A paulistana Camila Mo­reira Olímpio, 27 anos, deu pulos de alegria quando engravidou. Antes de completar três meses de gestação, sua casa já estava abarrotada de roupinhas de bebê. O enxoval era todo rosa porque ela nunca teve dúvidas de que a criança que carregava no ventre era uma menina. Até o nome estava escolhido: Stacy. Com o berço e o guarda-roupa instalados no quarto, Camila e o marido foram construindo sonhos. “Daí veio a desilusão. Fui fazer o ultrassom e o médico disse que o meu bebê não tinha calota craniana nem massa encefálica”, lamenta Camila. “Desci da maca e saí correndo do posto de saúde. Parei na beira da avenida. Ali, vi o meu castelo desabar.” Ela descobriu que a criança que tanto amava era mesmo uma menina. Mas constatou, também, que Stacy não sobreviveria porque sofria de uma grave má-formação fetal chamada anencefalia. Uma anomalia congênita irreversível e incompatível com a vida.

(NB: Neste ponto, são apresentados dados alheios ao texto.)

-- ==== Sys2Proof/Machine/Jobs.lean ====
section
/-! DEFINITION. COPY, FILL, FENCE and recording jobs (R345 to R347, R363, R365). -/

namespace Sys2Proof.Machine

/-! ### COPY and FILL (R356, R363, R373, R374, R436) -/

/-- Source and destination of a COPY share a byte (R445). -/
def copyOverlaps (x : Job) : Bool :=
  let n := x.desc.count
  let meet (a b : Nat) : Bool := decide (a < b + n) && decide (b < a + n)
  x.desc.opcode = opCopy && match jobAddr x.desc.addr, jobAddr x.desc.aux with
    | some (.host a), some (.host b) => meet a b
    | some (.dev a), some (.dev b) => meet a b
    | _, _ => false

/-- The addresses of a COPY or FILL name memory, or for a COPY a stream FIFO that takes pushes; the supervisor's jobs name device memory
alone (R390). -/
def copyAddrsOk (d : Dev) (x : Job) : Bool :=
  let n := x.desc.count
  let src := x.desc.opcode = opFill || addrOk d x.q x.desc.addr n
  match jobAddr x.desc.aux with
  | some (.fifo k) => src && x.q ≠ 64 && x.desc.opcode = opCopy && fifoOn d k && d.flag streamCfgSrc k && decide (n ≤ fifoPayload d k)
  | _ => src && addrOk d x.q x.desc.aux n && !copyOverlaps x

/-- The bytes that a COPY or FILL moves on DDR4 and in Canopy (R325). -/
def copyUses (x : Job) : List Use :=
  let n := x.desc.count
  let at_ (canopy : Bool) (a : Nat) : Nat := match jobAddr a with
    | some (.dev b) => if decide (canopyBase ≤ b) = canopy then n else 0
    | _ => 0
  let src (c : Bool) : Nat := if x.desc.opcode = opFill then 0 else at_ c x.desc.addr
  [⟨rkCanopy, [0], src true + at_ true x.desc.aux⟩, ⟨rkDdr, [0], src false + at_ false x.desc.aux⟩]

def admitCopy (j : Nat) (d : Dev) : Dev :=
  match d.job j with
  | none => d
  | some x => if copyAddrsOk d x then admitWith d x (copyUses x) else endJob d j stInvalid

/-- The copy engine has done a request: MEM_COPY_CNT counts it (R450). -/
def copyDoneCount (d : Dev) (status : Nat) : Dev :=
  if status = stDone ∨ status = stUncorrectable then d.incFld memCopyCntCount else d

/-- The bytes are written, or pushed as one FIFO entry. -/
def writeCopied (d : Dev) (x : Job) (l : List Byte) : Dev :=
  match jobAddr x.desc.aux with
  | some (.fifo n) => fifoPush d x.id n l
  | _ => let w := writeAddr d x.desc.aux l; endJob (copyDoneCount w.1 w.2) x.id w.2

/-- One block of a copy whose source is poisoned somewhere: the destination of a poisoned block is written poisoned (R445). -/
def copyBlock (x : Job) (d : Dev) (i : Nat) : Dev :=
  match readAddr d (x.desc.addr + 64 * i) 64 with
  | .ok l => (writeAddr d (x.desc.aux + 64 * i) l).1
  | .error _ => match jobAddr (x.desc.aux + 64 * i) with
    | some (.dev b) => poisonWrite d b
    | _ => d

/-- The bytes of a pattern repeated. -/
def fillBytes (pattern n : Nat) : List Byte := (List.replicate (n / 8) (leBytes 8 pattern)).flatten

def runCopy (j : Nat) (d : Dev) : Dev :=
  match d.job j with
  | none => d
  | some x =>
    if x.desc.opcode = opFill then writeCopied d x (fillBytes x.desc.addr x.desc.count)
    else
      let d := scanAddr d (some j) x.desc.addr x.desc.count ekCopy
      match readAddr d x.desc.addr x.desc.count with
      | .ok l => writeCopied d x l
      | .error st =>
        match jobAddr x.desc.aux with
        | some (.fifo _) => endJob d j st
        | _ =>
          if st = stUncorrectable then
            endJob (copyDoneCount ((upto (x.desc.count / 64)).foldl (copyBlock x) d) st) j st
          else endJob d j st

/-! ### FENCE (R365) -/

/-- A FENCE waits for every job fetched earlier from the rings of its mask. -/
def runFence (j : Nat) (d : Dev) : Dev :=
  match d.job j with
  | none => d
  | some x =>
    d.updJob j fun y => { y with after :=
      (d.jobs.filter fun z => decide (z.id < j) && decide (z.q < 64) && bit x.desc.aux z.q).map (·.id) }

/-! ### RECORD_CTL (R345, R347) -/

/-- The action of a record control block. -/
def recordAction (d : Dev) (x : Desc) : Option Nat :=
  match readAddr d x.addr 64 with
  | .ok l => some (recLe l 0 1)
  | .error _ => none

/-- A block's image, CONTENT and buffer that R345 allows. -/
def recordBlockBad (d : Dev) (q : Nat) (l : List Byte) : Bool :=
  let act := recLe l 0 1
  let buf := recLe l 8 8
  let n := recLe l 16 8
  !d.flag forCtrlRecEn || decide (2 < act) || bits (recLe l 1 1) 7 2 ≠ 0 || !recZero l 4 4 || !recZero l 24 40 ||
    (if act = 0 then (d.recording (recLe l 2 2)).isSome || recLe l 2 2 = 0 || decide (16 < recLe l 2 2) ||
        (!bit (recLe l 1 1) 1 && !imageUsable d (recLe l 2 2))
      else (d.recording (recLe l 2 2)).isNone) ||
    (act ≠ 1 && (buf % 4096 ≠ 0 || n % 4096 ≠ 0 || decide (n < 65536) || !addrOk d q buf n))

/-- A recording begins; without FROM_LOAD its START entry is written at once (R345, R346). -/
def recordStart (d : Dev) (l : List Byte) : Dev :=
  let im := recLe l 2 2
  let fromLoad := bit (recLe l 1 1) 1
  let r : Recording := { image := im, content := recLe l 1 1, bufAddr := recLe l 8 8, bufBytes := recLe l 16 8, waitLoad := fromLoad }
  let d := { d with recs := d.recs ++ [r] }
  if fromLoad then d else recPut d im reStart 0 0 0 (startPayload d im false)

/-- A stop writes END and the recording is over (R347). -/
def recordStop (d : Dev) (im : Nat) : Dev :=
  match d.recording im with
  | none => d
  | some r =>
    let d := if r.waitLoad then d else recEnd d r
    { d with recs := d.recs.filter fun x => x.image ≠ im }

/-- A switch writes END and the recording goes on in the new buffer (R347). -/
def recordSwitch (d : Dev) (im : Nat) (l : List Byte) : Dev :=
  match d.recording im with
  | none => d
  | some r =>
    let d := if r.waitLoad then d else recEnd d r
    d.updRec im fun x => { x with bufAddr := recLe l 8 8, bufBytes := recLe l 16 8, pos := 0 }

def runRecord (j : Nat) (d : Dev) : Dev :=
  match d.job j with
  | none => d
  | some x =>
    let d := scanAddr d (some j) x.desc.addr 64
    match readChecked d x.q x.desc.addr 64 with
    | .error st => endJob d j st
    | .ok l =>
      if recordBlockBad d x.q l then endJob d j stInvalid
      else
        let im := recLe l 2 2
        let d := match recLe l 0 1 with
          | 0 => recordStart d l
          | 1 => recordStop d im
          | _ => recordSwitch d im l
        endJob d j stDone

end Sys2Proof.Machine
end

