-- ==== Sys2Proof/Machine/Flash.lean ====
section
/-! DEFINITION. The NOR flash (R491, R492): boot pointer, image slots and the validity of an image. -/

namespace Sys2Proof.Machine

/-- The non-volatile write guard holds (R510). -/
def guardHeld (d : Dev) : Bool := d.flag clrGuardHeld

/-! ### The boot pointer (R491, R502) -/

/-- The boot pointer as the firmware has it: in flash, or waiting for the write guard. -/
def State.ptrs (s : State) : SMap BootPtr := s.dev.mgmt.ptr.getD s.nv.boot

/-- Kind `k`'s byte of the boot pointer. -/
def State.bootPtr (s : State) (k : Nat) : BootPtr := mapGet {} s.ptrs k

/-- The kinds of image. -/
def imageKinds : List Nat := [1, 2, 3, 4, 5]

/-- Some kind is in trial, or will be when its switch takes place. -/
def State.inTrial (s : State) : Bool := s.dev.mgmt.switching ≠ [] || imageKinds.any fun k => (s.bootPtr k).trial

/-- MGMT_STATUS.TRIAL follows the boot pointer. -/
def trialStatus (s : State) : State := { s with dev := s.dev.setFld mgmtStatusTrial (b2n s.inTrial) }

/-- The boot pointer is written, or waits while the write guard holds (R502). -/
def setBootPtr (k : Nat) (p : BootPtr) (s : State) : State :=
  let t := mapSet {} s.ptrs k p
  trialStatus (if guardHeld s.dev then { s with dev := { s.dev with mgmt := { s.dev.mgmt with ptr := some t } } }
    else { s with nv := { s.nv with boot := t, gen := s.nv.gen + 1 } })

/-! ### Slots -/

/-- The bytes of a slot of kind `k` (R491). -/
def slotSize (k : Nat) : Nat :=
  match k with
  | 1 => 2 * 2 ^ 20
  | 2 => 2 ^ 20
  | 3 => 8 * 2 ^ 20
  | 4 => 512 * 1024
  | 5 => 256 * 1024
  | _ => 0

/-- Slot A or B of kind `k`. -/
def State.slot (s : State) (k : Nat) (b : Bool) : FlashSlot := mapGet {} s.nv.slots (2 * k + b2n b)

def State.setSlot (s : State) (k : Nat) (b : Bool) (x : FlashSlot) : State :=
  { s with nv := { s.nv with slots := mapSet {} s.nv.slots (2 * k + b2n b) x } }

/-- `n` bytes of a slot from offset `o`; an erased byte reads 0xFF. -/
def FlashSlot.read (x : FlashSlot) (o n : Nat) : List Byte := (upto n).map fun i => mapGet 0xFF x.bytes (o + i)

/-- The body of the image in a slot. -/
def FlashSlot.body (x : FlashSlot) : List Byte := match x.img with
  | some i => x.read 512 i.length
  | none => []

/-! ### Validity (R492, R495, R496) -/

/-- Bytes 0 to 31 of the digest of a root key slot's public key, as fused; slot 0xF is the integrator's. -/
def keyDigest (f : Fuses) (slot : Nat) : Option (List Byte) :=
  if slot < 4 then some ((sha512 (beBytes 133 (Config.slotKey slot).toNat)).take 32)
  else if slot = 15 then f.intKey
  else none

/-- The image written to a slot of kind `k`: its header, and whether the conditions of R492 that do not change hold. A header that does
not have the layout's FORMAT, KEY_SLOT for its kind, or LIB_EPOCH of 0 beside kind 3 is taken as no image (DEDUCED,
notes/assumptions/143). -/
def readImage (f : Fuses) (k : Nat) (x : FlashSlot) : FlashImg :=
  let h := x.read 0 512
  let slot := recLe h 5 1
  let len := recLe h 16 4
  let key := (h.drop 244).take 133
  let serial := (h.drop 32).take 16
  let fits := decide (512 + len ≤ slotSize k)
  let sound := recLe h 0 4 = 1 && recLe h 4 1 = k && fits && decide ((slot = 15) = (k = 5)) &&
    keyDigest f slot = some ((sha512 key).take 32) && (serial = List.replicate 16 0 || serial = moduleSerial) &&
    (k = 3 || recLe h 7 1 = 0) && ecVerify key (sha512 (h.take 112)) ((h.drop 112).take 132) &&
    (h.drop 48).take 64 = sha512 (x.read 512 len)
  { keySlot := slot, svn := recLe h 6 1, libEpoch := recLe h 7 1, version := recLe h 8 8, length := len,
    digest := (h.drop 48).take 64, sound := sound }

/-- An image signed with a revoked slot, or older than the fuse counter, is invalid (R495, R496); kind 5 needs the integrator's
key. -/
def imgValid (f : Fuses) (k : Nat) (i : FlashImg) : Bool :=
  i.sound && (if k = 5 then f.intKey.isSome else !bit f.revoked.toNat i.keySlot && decide (f.f ≤ i.svn))

/-- The valid image of a slot. -/
def State.goodImg (s : State) (k : Nat) (b : Bool) : Option FlashImg := (s.slot k b).img.filter (imgValid s.nv.fuses k)

/-- The image that the boot pointer makes active. -/
def State.activeImg (s : State) (k : Nat) : Option FlashImg := (s.slot k (s.bootPtr k).slotB).img

end Sys2Proof.Machine
end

“E agora, o que eu faço?”, perguntou aos médicos. Eles explicaram que levar a gravidez adiante lhe traria mais riscos do que numa gestação comum. Camila ficou dez dias enfurnada em casa. Não abria a janela, não tomava banho, não penteava o cabelo, não comia, não levantava da cama. “Entrei em depressão. Estar grávida e saber que não teria minha filha comigo estava me matando”, lembra. “Se eu não antecipasse o parto, perderia a chance de ter outro filho porque eu morreria junto.” Camila decidiu se valer de uma liminar concedida pelo ministro do Supremo Tribunal Federal (STF) Marco Aurélio Mello, que permitia que grávidas de anencéfalos fizessem aborto. Conseguiu realizar o procedimento no 5º mês de gestação. Ela foi uma das cerca de 60 beneficiadas entre 1º de julho e 20 de outubro de 2004, período em que a decisão provisória vigorou. Começava ali uma batalha jurídica entre grupos de defesa dos direitos humanos e entidades de cunho religioso. Esse embate, no entanto, pode terminar em breve. Em agosto, o STF deve julgar uma ação proposta pela Confederação Nacional dos Trabalhadores na Saúde (CNTS), que reivindica a legalização do aborto em casos de anencefalia.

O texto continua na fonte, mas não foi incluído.